There isn't a "the" with respect to moments, since there are many of them, but moments of bivariate variables are indexed by two indices, not one.
So rather than $k$-th moment, $\mu_k$ you have $(j,k)$-th moments, $\mu_{j,k}$ (sometimes written $\mu_{jk}$ when that's not ambiguous). We might speak of $\mu_{1,1}$, the $(1,1)$ moment or $\mu_{1,2}$, the $(1,2)$ moment, or $\mu_{2,2}$, and so on.
These are sometimes called mixed moments.
So generalizing your one-dimensional continuous example,
$\mu_{j,k} = \int\int x^j y^k f(x,y) \, dx dy$
This generalizes to higher dimensions.
As @Glen_b♦ has mentioned, moment generalized to cross-moment (relate concepts: joint moment generating function, joint characteristic function and cumulant) in higher dimensions.
That said, to me this definition doesn't feel like an equivalent to the univariate moment, because cross-moment evaluates to a real number, but for, say, a multivariate normal vector, the mean is a vector and the variance is a matrix.

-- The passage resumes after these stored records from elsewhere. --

theorem keeps_execFrameStoreComplete {a1} (hW : sub 12673282 W = true) (h : Keeps W s0 s) : KeepsOut W s0 (@execFrameStoreComplete a1 s) := by
  unfold execFrameStoreComplete
  repeat' first
    | with_reducible assumption | exact sub_trans rfl hW | with_reducible apply keeps_storeComplete
    | with_reducible apply keeps_ran | with_reducible apply keeps_State_begin | with_reducible apply keeps_ite

theorem keeps_execLinkHoldExpiry {a1} (hW : sub 12673282 W = true) (h : Keeps W s0 s) : KeepsOut W s0 (@execLinkHoldExpiry a1 s) := by
  unfold execLinkHoldExpiry
  repeat' first
    | with_reducible assumption | exact sub_trans rfl hW | with_reducible apply keeps_holdExpire
    | with_reducible apply keeps_touchOut | with_reducible apply keeps_ran | with_reducible apply keeps_State_begin
    | with_reducible apply keeps_ite

theorem keeps_admCommit (hW : sub 8450 W = true) (h : Keeps W s0 s) : Keeps W s0 (@admCommit s) := by
  unfold admCommit
  repeat' first
    | with_reducible assumption | exact sub_trans rfl hW | with_reducible apply keeps_raise | with_reducible apply keeps_setF
    | with_reducible apply keeps_foldl | with_reducible apply keeps_ite
    | with_reducible refine keeps_up_buf (sub_bit rfl hW) ?_ | intro _

theorem keeps_execBufAdmissionCommit {a1 a2} (hW : sub 4202754 W = true) (h : Keeps W s0 s) : KeepsOut W s0 (@execBufAdmissionCommit a1 a2 s) := by
  unfold execBufAdmissionCommit
  repeat' first
    | with_reducible assumption | exact sub_trans rfl hW | with_reducible apply keeps_admCommit
    | with_reducible apply keeps_writeAt | with_reducible apply keeps_ran | with_reducible apply keeps_State_begin | split
    | intro _

theorem keeps_execInsertionCopyAgeLimit {a1 a2} (hW : sub 12673282 W = true) (h : Keeps W s0 s) : KeepsOut W s0 (@execInsertionCopyAgeLimit a1 a2 s) := by
  unfold execInsertionCopyAgeLimit
  repeat' first
    | with_reducible assumption | exact sub_trans rfl hW | with_reducible apply keeps_dropCopy | with_reducible apply keeps_ran
    | with_reducible apply keeps_State_begin | with_reducible apply keeps_ite | split

end Sys2Proof.Machine
end

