theorem keeps_execAnnounceTransmit {a1 a2} (hW : sub 6359298 W = true) (h : Keeps W s0 s) : KeepsOut W s0 (@execAnnounceTransmit a1 a2 s) := by
  unfold execAnnounceTransmit
  try simp only []
  repeat' first
    | with_reducible assumption | exact sub_trans rfl hW | with_reducible apply keeps_setTemplate
    | with_reducible apply keeps_sendAnnounce | with_reducible apply keeps_partnerRead
    | with_reducible apply keeps_applyInterval | with_reducible apply keeps_setPteInst | with_reducible apply keeps_ran
    | with_reducible apply keeps_State_begin | refine keeps_useGrant (by assumption) (sub_trans rfl hW) ?_
    | with_reducible apply keeps_ite | split

theorem keeps_execPdelayReqTransmit {a1} (hW : sub 4196610 W = true) (h : Keeps W s0 s) : KeepsOut W s0 (@execPdelayReqTransmit a1 s) := by
  unfold execPdelayReqTransmit
  repeat' first
    | with_reducible assumption | exact sub_trans rfl hW | with_reducible apply keeps_queueTx
    | with_reducible apply keeps_applyInterval | with_reducible apply keeps_setPteInst | with_reducible apply keeps_ran
    | with_reducible apply keeps_State_begin | with_reducible apply keeps_ite

theorem keeps_execDelayReqTransmit {a1} (hW : sub 4196610 W = true) (h : Keeps W s0 s) : KeepsOut W s0 (@execDelayReqTransmit a1 s) := by
  unfold execDelayReqTransmit
  repeat' first
    | with_reducible assumption | exact sub_trans rfl hW | with_reducible apply keeps_queueTx
    | with_reducible apply keeps_drawDelay | with_reducible apply keeps_applyInterval | with_reducible apply keeps_pteDrop
    | with_reducible apply keeps_setPteInst | with_reducible apply keeps_ran | with_reducible apply keeps_whenS
    | with_reducible apply keeps_State_begin | with_reducible apply keeps_ite | split | intro _

theorem keeps_keepTx {a1 a2} (hW : sub 2048 W = true) (h : Keeps W s0 s) : Keeps W s0 (@keepTx a1 a2 s) := by
  unfold keepTx
  repeat' first
    | with_reducible assumption | with_reducible apply keeps_setPteInst | with_reducible apply keeps_ite | split
    | with_reducible refine keeps_up_pte (sub_bit rfl hW) ?_

theorem keeps_sendInserted {a1 a2} (hW : sub 4202754 W = true) (h : Keeps W s0 s) : Keeps W s0 (@sendInserted a1 a2 s) := by
  unfold sendInserted
  repeat' first
    | with_reducible assumption | exact sub_trans rfl hW | with_reducible apply keeps_sumpCount
    | with_reducible apply keeps_emit | with_reducible apply keeps_raise | with_reducible apply keeps_bump | split

theorem keeps_execTxTimeReturn {a1 a2 a3} (hW : sub 12855554 W = true) (h : Keeps W s0 s) : KeepsOut W s0 (@execTxTimeReturn a1 a2 a3 s) := by
  unfold execTxTimeReturn
  repeat' first
    | with_reducible assumption | exact sub_trans rfl hW | with_reducible apply keeps_sendInserted
    | with_reducible apply keeps_keepTx | with_reducible apply keeps_sendPtp | with_reducible apply keeps_formTx
    | with_reducible apply keeps_freeReload | with_reducible apply keeps_ran | with_reducible apply keeps_State_begin
    | with_reducible apply keeps_bump | with_reducible apply keeps_ite | split
    | with_reducible refine keeps_up_pte (sub_bit rfl hW) ?_

theorem keeps_execFollowUpTransmit {a1} (hW : sub 4196352 W = true) (h : Keeps W s0 s) : KeepsOut W s0 (@execFollowUpTransmit a1 s) := by
  unfold execFollowUpTransmit
  repeat' first
    | with_reducible assumption | exact sub_trans rfl hW | with_reducible apply keeps_sendPtp | with_reducible apply keeps_ran
    | with_reducible apply keeps_State_begin | with_reducible apply keeps_ite | split
    | with_reducible refine keeps_up_pte (sub_bit rfl hW) ?_

theorem keeps_tForward {a1} (hW : sub 2107650 W = true) (h : Keeps W s0 s) : Keeps W s0 (@tForward a1 s) := by
  unfold tForward
  repeat' first
    | with_reducible assumption | exact sub_trans rfl hW | with_reducible apply keeps_corrRead
    | with_reducible apply keeps_pteDrop | with_reducible apply keeps_setFrame | with_reducible apply keeps_raise
    | with_reducible apply keeps_foldl | with_reducible apply keeps_ite | split | intro _
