-- ==== Sys2Proof/Laws/KeepsHost.lean ====
section
/-! SUPPORT. The host interface, egress and redundancy: what each operation keeps (Keeps.lean). -/

namespace Sys2Proof.Machine

variable {W : Nat} {s0 s t : State}

theorem keeps_doorbell {a1 a2} (hW : sub 139522 W = true) (h : Keeps W s0 s) : Keeps W s0 (@doorbell a1 a2 s) := by
  unfold doorbell
  repeat' first
    | with_reducible assumption | exact sub_trans rfl hW | with_reducible apply keeps_ringFull
    | with_reducible apply keeps_ringError | with_reducible apply keeps_setRing | with_reducible apply keeps_ite | split

theorem keeps_writeRingCfg {a1 a2 a3} (hW : sub 131330 W = true) (h : Keeps W s0 s) : Keeps W s0 (@writeRingCfg a1 a2 a3 s) := by
  unfold writeRingCfg
  repeat' first
    | with_reducible assumption | exact sub_trans rfl hW | with_reducible apply keeps_raise | with_reducible apply keeps_ite
    | with_reducible refine keeps_up_hif (sub_bit rfl hW) ?_

theorem keeps_ringTake {a1} (hW : sub 131074 W = true) (h : Keeps W s0 s) : Keeps W s0 (@ringTake a1 s) := by
  unfold ringTake
  repeat' first
    | with_reducible assumption | exact sub_trans rfl hW | with_reducible apply keeps_softWord
    | with_reducible apply keeps_foldl | split | with_reducible refine keeps_up_hif (sub_bit rfl hW) ?_ | intro _

theorem keeps_ringStart {a1} (hW : sub 139522 W = true) (h : Keeps W s0 s) : Keeps W s0 (@ringStart a1 s) := by
  unfold ringStart
  try simp only []
  repeat' first
    | with_reducible assumption | exact sub_trans rfl hW | with_reducible apply keeps_ringTake
    | with_reducible apply keeps_ringFull | with_reducible apply keeps_ringError | with_reducible apply keeps_setRingState
    | with_reducible apply keeps_setRing | with_reducible apply keeps_setF | with_reducible apply keeps_ite

theorem keeps_ringStop {a1} (hW : sub 2 W = true) (h : Keeps W s0 s) : Keeps W s0 (@ringStop a1 s) := by
  unfold ringStop
  repeat' first
    | with_reducible assumption | with_reducible apply keeps_setRingState | with_reducible apply keeps_ite

theorem keeps_ringReset {a1} (hW : sub 131074 W = true) (h : Keeps W s0 s) : Keeps W s0 (@ringReset a1 s) := by
  unfold ringReset
  repeat' first
    | with_reducible assumption | exact sub_trans rfl hW | with_reducible apply keeps_setRingState
    | with_reducible apply keeps_setRing | with_reducible apply keeps_setF | with_reducible apply keeps_ite

theorem keeps_writeRingCtl {a1 a2} (hW : sub 139522 W = true) (h : Keeps W s0 s) : Keeps W s0 (@writeRingCtl a1 a2 s) := by
  unfold writeRingCtl
  repeat' first
    | with_reducible assumption | exact sub_trans rfl hW | with_reducible apply keeps_ringReset
    | with_reducible apply keeps_ringStop | with_reducible apply keeps_ringStart | with_reducible apply keeps_whenS | intro _

theorem keeps_execRingStart {a1 a2} (hW : sub 4333826 W = true) (h : Keeps W s0 s) : KeepsOut W s0 (@execRingStart a1 a2 s) := by
  unfold execRingStart
  repeat' first
    | with_reducible assumption | exact sub_trans rfl hW | with_reducible apply keeps_writeRingCtl
    | with_reducible apply keeps_writeAt | with_reducible apply keeps_ran | with_reducible apply keeps_State_begin | intro _
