/-- A MASTER that is on sends Sync, Follow_Up and Announce, but not before the Last is valid where its domain has the
grandmaster here (R116, R121). -/
theorem speaks_of_master (ho : pteOn s i = true) (hm : pteState s i = 6) (hg : gmSilent s i = false) :
    (pteOn s i && pteState s i == 6 && !gmSilent s i) = true := by
  simp [ho, hm, hg]

theorem exec_syncTransmit_multicast (ho : pteOn s i = true) (hm : pteState s i = 6) (hg : gmSilent s i = false)
    (hu : flag s R.PTE_PORT_CFG_UNICAST i = false)
    (hs : schedAfter (logSync s i) (instPort i) (pteInst s i).lastSync ≤ now s) :
    exec (.syncTransmit i none) s =
      .next (sendSync i none (applyInterval i (setPteInst i { pteInst s i with lastSync := now s } s.begin))) := by
  have hd : (!flag s R.PTE_PORT_CFG_UNICAST i &&
      decide (schedAfter (logSync s i) (instPort i) (pteInst s i).lastSync ≤ now s)) = true := by
    simp [hu, hs]
  exact (ran_ite_pos (speaks_of_master ho hm hg)).trans (congrArg Host.Outcome.next (if_pos hd))

theorem exec_syncTransmit_unicast (ho : pteOn s i = true) (hm : pteState s i = 6) (hg : gmSilent s i = false)
    (hd : unicastDue (partnerRead i a p s.begin) i a p 0 = true) (ht : useGrant i a p 0 (partnerRead i a p s.begin) = some t) :
    exec (.syncTransmit i (some (a, p))) s = .next (sendSync i (some a) t) := by
  refine (ran_ite_pos (speaks_of_master ho hm hg)).trans (congrArg Host.Outcome.next ((if_pos hd).trans ?_))
  simp only [ht]

/-- The firmware's template is all that changes before an Announce. -/
theorem setTemplate_eq : ∃ l, setTemplate i tmpl s = { s with pte := { s.pte with templates := l } } := by
  cases tmpl
  · exact ⟨_, rfl⟩
  · exact ⟨_, rfl⟩

/-- A new template leaves what decides whether a MASTER may speak. -/
theorem speaks_of_master_setTemplate (ho : pteOn s i = true) (hm : pteState s i = 6) (hg : gmSilent s i = false) :
    (pteOn (setTemplate i tmpl s.begin) i && pteState (setTemplate i tmpl s.begin) i == 6
      && !gmSilent (setTemplate i tmpl s.begin) i) = true := by
  obtain ⟨l, hl⟩ := setTemplate_eq (s := s.begin) (i := i) (tmpl := tmpl)
  rw [hl]
  exact speaks_of_master ho hm hg

theorem now_setTemplate : now (setTemplate i tmpl s.begin) = now s := by
  obtain ⟨l, hl⟩ := setTemplate_eq (s := s.begin) (i := i) (tmpl := tmpl)
  rw [hl]
  rfl

theorem exec_announceTransmit_multicast (ho : pteOn s i = true) (hm : pteState s i = 6) (hg : gmSilent s i = false)
    (hs : schedAfter (logAnn s i) (instPort i) (pteInst s i).lastAnn ≤ now s) :
    exec (.announceTransmit i ⟨none, tmpl⟩) s = .next (sendAnnounce i none (applyInterval i
      (setPteInst i { pteInst (setTemplate i tmpl s.begin) i with lastAnn := now s } (setTemplate i tmpl s.begin)))) := by
  rw [← now_setTemplate (i := i) (tmpl := tmpl)]
  refine (ran_ite_pos (speaks_of_master_setTemplate ho hm hg)).trans (congrArg Host.Outcome.next (if_pos ?_))
  obtain ⟨l, hl⟩ := setTemplate_eq (s := s.begin) (i := i) (tmpl := tmpl)
  rw [hl]
  exact decide_eq_true hs
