-- ==== Sys2Proof/Syntax.lean ====
section
/-! DEFINITION. The commands of the part: one constructor of Instr for each row of spec/opcode_table.json, with
the operands that come from outside (register accesses, received records, instants, test results). -/

namespace Sys2Proof

/-- Who makes a register access (R725 to R731): PF0 of a host port, a slice's doorbell page through a port with or
without a PASID, Spindle's own access, or the board controller. -/
inductive Via where
  | pf0 (port : Nat)
  | page (slice port : Nat) (pasid : Option Nat)
  | spindle
  | board
  /-- The MSI-X table of function `fn` of a port, at its own offsets. -/
  | msix (port fn : Nat)
  /-- A configuration write to an extended capability, by its ID, of function `fn` of a port, at offsets in it. -/
  | config (port fn cap : Nat)
  /-- The NVMe registers of PF2 of a port. -/
  | nvme (port : Nat)
  deriving DecidableEq, Repr

/-- A register access (R11): a write, or a read, of the `size` bytes from byte offset `off`; bit i of `be` enables byte
i of them, and `data` holds them little-endian. -/
structure Access where
  isWrite : Bool
  off : Nat
  size : Nat
  be : Nat
  data : Nat
  deriving DecidableEq, Repr

/-- A Twist record piece (R204 to R209): the header's fields and the payload bytes of this piece. -/
structure TwistRec where
  collId : Nat
  epoch : Nat
  block : Nat
  spanLo : Nat
  spanCnt : Nat
  type : Nat
  round : Nat
  miss : Bool
  poison : Bool
  special : Bool
  format : Nat
  gauge : Nat
  obs : Nat
  piece : Nat
  pieces : Nat
  len : Nat
  tensor : Nat
  srcPart : Nat
  srcEp : Nat
  payload : List (BitVec 8)
  deriving DecidableEq, Repr

/-- What ECC finds while a needle executes an instruction: corrected scratch and program buffer errors, and the scratch
words (address / 8) it reads that have an uncorrected error (R263, R264). -/
structure Ecc where
  ce : Nat
  ue : List Nat
  deriving DecidableEq, Repr

/-- What a kept piece waits for (R211, R225, R627): the identity a TWIST_ACK names. -/
structure AckKey where
  collId : Nat
  epoch : Nat
  block : Nat
  piece : Nat
  spanLo : Nat
  spanCnt : Nat
  round : Nat
  type : Nat
  deriving DecidableEq, Repr

/-- A copy of a shard that a part holds (R549): the shard's part and slice, and the step. -/
structure CopyAt where
  part : Nat
  slice : Nat
  step : Nat
  deriving DecidableEq, Repr

/-- A PROPOSE message (R543): round, next membership epoch, proposed parts, lost endpoints as part and endpoint; and
the resume step that a handover or a restore asks for (R561, R566). -/
structure Proposal where
  round : Nat
  epoch : Nat
  parts : List Nat
  lostEps : List (Nat × Nat)
  resume : Option Nat
  restore : Bool
  deriving DecidableEq, Repr

/-- A part entry of a membership record (R548). -/
structure PartEntry where
  part : Nat
  lost : Bool
  holder : Bool
  shardPart : Nat
  shardSlice : Nat
  deriving DecidableEq, Repr

/-- A commit message (R548): the resume step, none for RESTORE_NEEDED (R550); `restore` for a restore (R567); `handover`
for the handover of R561; the members as part and slice. -/
structure Commit where
  epoch : Nat
  resume : Option Nat
  coord : Nat
  entries : List PartEntry
  lostEps : List (Nat × Nat)
  members : List (Nat × Nat)
  restore : Bool
  handover : Bool
  deriving DecidableEq, Repr

/-- A pushed page (R527): its shard and checkpoint step, the die and page index in the state region, its bytes by
offset, and whether it goes to a replacement's state region (R559). -/
structure PushedPage where
  part : Nat
  slice : Nat
  step : Nat
  die : Nat
  page : Nat
  bytes : List (Nat × BitVec 8)
  toState : Bool
  deriving DecidableEq, Repr

/-- What the Pattern says of one link (R572, R851): mode and FEC as in LNK_n_CTL, the peer as an endpoint or a part, and
the REQUIRED flag. -/
structure PatLink where
  link : Nat
  mode : Nat
  fec : Nat
  /-- The peer is an endpoint of UID `peerUid`, attached as endpoint `ep`. -/
  toEp : Bool
  ep : Nat
  peerUid : Nat
  peerPart : Nat
  peerLink : Nat
  required : Bool
  deriving DecidableEq, Repr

I speculate that one might define higher-dimensional "moments" using derivatives of the joint characteristic function $\varphi_\mathbf{X}(\mathbf{t})=E[e^{i\mathbf{t}'\mathbf{X}}]$, here derivatives are generalized using rank-$k$ tensors (so the second order derivative would be a Hessian matrix).
There are many other interesting related topics, such as: Measures of Multivariate Skewness and Kurtosis with Applications.